On Mon, Jan 03, 2000 at 06:44:18PM +0100, Hartmut Koptein wrote:
>  we should remove all language dependency words/sentences -- mainly 
>  english in the start menu. 
> 
>  From lc.c:
> 
>      // 2 -- main window borders
>     // 2 -- listbox border
>     // 4 -- spaces
>     width = max (25, width + 4);
> 
>     newtCenteredWindow (width, 14, "Choose The Language");
>                                     ^^^^^^^^^^^^^^^^^^^
> 
> Please no top entry in the menu. 
> 
> --------------
> 
> The selection should be in the native language, not the english one.
Hmm..  Good point.  There is a small problem though.

The current situation is by design.  My assumption was: 
    -- that in any font we are able to display us-ascii (read: English!)
    -- we may want to use fonts other than unicode complete (in any sense :)

The dialog itself consists of three parts:

    -- dialog title
    -- selections (which are in English)
    -- help hint (which is in native language)

The dialog title should be readable for everybody, if it exists, of course.
It's a bad idea to make it dynamic.

Selections should either be readable for everybody (English?), or we must use
unicode font to display names of all possible character sets (even now we have:
iso-8859-{1,2}, KOI8-R).  Using unicode font has its drawbacks:

    -- on standard vga console (on x86), we can use only 8 colors (that's
       the hardware problem of vga adapters)
    -- framebuffer support is not available for all platforms (using framebuffer
       does not suffer this "color" problem)
    -- we are limited to 512 characters only (the limitation of the linux kernel)
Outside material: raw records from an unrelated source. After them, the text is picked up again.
theorem execVfsub_keeps {a0 a1 a2} (h0 : Keeps b a2) :
    ∀ t, execVfsub a0 a1 a2 = .next t → Keeps b t := by
  intro t e
  simp only [execVfsub, Host.Outcome.next.injEq] at e
  subst e
  try dsimp only
  with_reducible repeat' (first | assumption | apply vectorLanes_keeps)

theorem execVfmul_keeps {a0 a1 a2} (h0 : Keeps b a2) :
    ∀ t, execVfmul a0 a1 a2 = .next t → Keeps b t := by
  intro t e
  simp only [execVfmul, Host.Outcome.next.injEq] at e
  subst e
  try dsimp only
  with_reducible repeat' (first | assumption | apply vectorLanes_keeps)

theorem execVfdiv_keeps {a0 a1 a2} (h0 : Keeps b a2) :
    ∀ t, execVfdiv a0 a1 a2 = .next t → Keeps b t := by
  intro t e
  simp only [execVfdiv, Host.Outcome.next.injEq] at e
  subst e
  try dsimp only
  with_reducible repeat' (first | assumption | apply vectorLanes_keeps)

theorem execVfma_keeps {a0 a1 a2} (h0 : Keeps b a2) :
    ∀ t, execVfma a0 a1 a2 = .next t → Keeps b t := by
  intro t e
  simp only [execVfma, Host.Outcome.next.injEq] at e
  subst e
  try dsimp only
  with_reducible repeat' (first | assumption | apply vectorLanes_keeps)

theorem execVfmin_keeps {a0 a1 a2} (h0 : Keeps b a2) :
    ∀ t, execVfmin a0 a1 a2 = .next t → Keeps b t := by
  intro t e
  simp only [execVfmin, Host.Outcome.next.injEq] at e
  subst e
  try dsimp only
  with_reducible repeat' (first | assumption | apply vectorLanes_keeps)

theorem execVfmax_keeps {a0 a1 a2} (h0 : Keeps b a2) :
    ∀ t, execVfmax a0 a1 a2 = .next t → Keeps b t := by
  intro t e
  simp only [execVfmax, Host.Outcome.next.injEq] at e
  subst e
  try dsimp only
  with_reducible repeat' (first | assumption | apply vectorLanes_keeps)

theorem execVfcmpeq_keeps {a0 a1 a2} (h0 : Keeps b a2) :
    ∀ t, execVfcmpeq a0 a1 a2 = .next t → Keeps b t := by
  intro t e
  simp only [execVfcmpeq, Host.Outcome.next.injEq] at e
  subst e
  try dsimp only
  with_reducible repeat' (first | assumption | apply vectorFCompare_keeps)

theorem execVfcmplt_keeps {a0 a1 a2} (h0 : Keeps b a2) :
    ∀ t, execVfcmplt a0 a1 a2 = .next t → Keeps b t := by
  intro t e
  simp only [execVfcmplt, Host.Outcome.next.injEq] at e
  subst e
  try dsimp only
  with_reducible repeat' (first | assumption | apply vectorFCompare_keeps)

theorem execVfcmple_keeps {a0 a1 a2} (h0 : Keeps b a2) :
    ∀ t, execVfcmple a0 a1 a2 = .next t → Keeps b t := by
  intro t e
  simp only [execVfcmple, Host.Outcome.next.injEq] at e
  subst e
  try dsimp only
  with_reducible repeat' (first | assumption | apply vectorFCompare_keeps)

theorem vectorOne_keeps {a0 a1 a2 a3 a4 a5} (h0 : Keeps b a5) :
    Keeps b (vectorOne a0 a1 a2 a3 a4 a5) := by
  unfold vectorOne
  try dsimp only
  with_reducible repeat' (first | assumption | apply longVector_keeps)

theorem execVfcvtfi_keeps {a0 a1 a2} (h0 : Keeps b a2) :
    ∀ t, execVfcvtfi a0 a1 a2 = .next t → Keeps b t := by
  intro t e
  simp only [execVfcvtfi, Host.Outcome.next.injEq] at e
  subst e
  try dsimp only
  with_reducible repeat' (first | assumption | apply vectorOne_keeps)

theorem execVfcvtif_keeps {a0 a1 a2} (h0 : Keeps b a2) :
    ∀ t, execVfcvtif a0 a1 a2 = .next t → Keeps b t := by
  intro t e
  simp only [execVfcvtif, Host.Outcome.next.injEq] at e
  subst e
  try dsimp only
  with_reducible repeat' (first | assumption | apply vectorOne_keeps)

theorem execVmv_keeps {a0 a1 a2} (h0 : Keeps b a2) :
    ∀ t, execVmv a0 a1 a2 = .next t → Keeps b t := by
  intro t e
  simp only [execVmv, Host.Outcome.next.injEq] at e
  subst e
  try dsimp only
  with_reducible repeat' (first | assumption | apply longVector_keeps)

theorem execVmerge_keeps {a0 a1 a2} (h0 : Keeps b a2) :
    ∀ t, execVmerge a0 a1 a2 = .next t → Keeps b t := by
  intro t e
  simp only [execVmerge, Host.Outcome.next.injEq] at e
  subst e
  try dsimp only
  with_reducible repeat' (first | assumption | apply longVector_keeps)

theorem execVslidedn_keeps {a0 a1 a2} (h0 : Keeps b a2) :
    ∀ t, execVslidedn a0 a1 a2 = .next t → Keeps b t := by
  intro t e
  simp only [execVslidedn, Host.Outcome.next.injEq] at e
  subst e
  try dsimp only
  with_reducible repeat' (first | assumption | apply longVector_keeps)

theorem execVslideup_keeps {a0 a1 a2} (h0 : Keeps b a2) :
    ∀ t, execVslideup a0 a1 a2 = .next t → Keeps b t := by
  intro t e
  simp only [execVslideup, Host.Outcome.next.injEq] at e
  subst e
  try dsimp only
  with_reducible repeat' (first | assumption | apply longVector_keeps)

theorem execVcompress_keeps {a0 a1 a2} (h0 : Keeps b a2) :
    ∀ t, execVcompress a0 a1 a2 = .next t → Keeps b t := by
  intro t e
  simp only [execVcompress, Host.Outcome.next.injEq] at e
  subst e
  try dsimp only
  with_reducible repeat' (first | assumption | apply longVector_keeps)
As soon as the user changes the language, the help hint shows an appropriate
phrase in this very language (and, please do not forget, before showing this
hint, the system font gets changed!).

My point was that many (this is the keyword) people know how the name of theirs
language is written in English, so putting something in English makes sense
(does it not?).  For these, it's a matter of finding English name of theirs
language on the screen.  Others will just have to browse the list with up and
down arrows until they find something readable in hint line.

To resume, I am going to try the variant with an unicode font, but I still
think that the list of languages should consist of their's English names.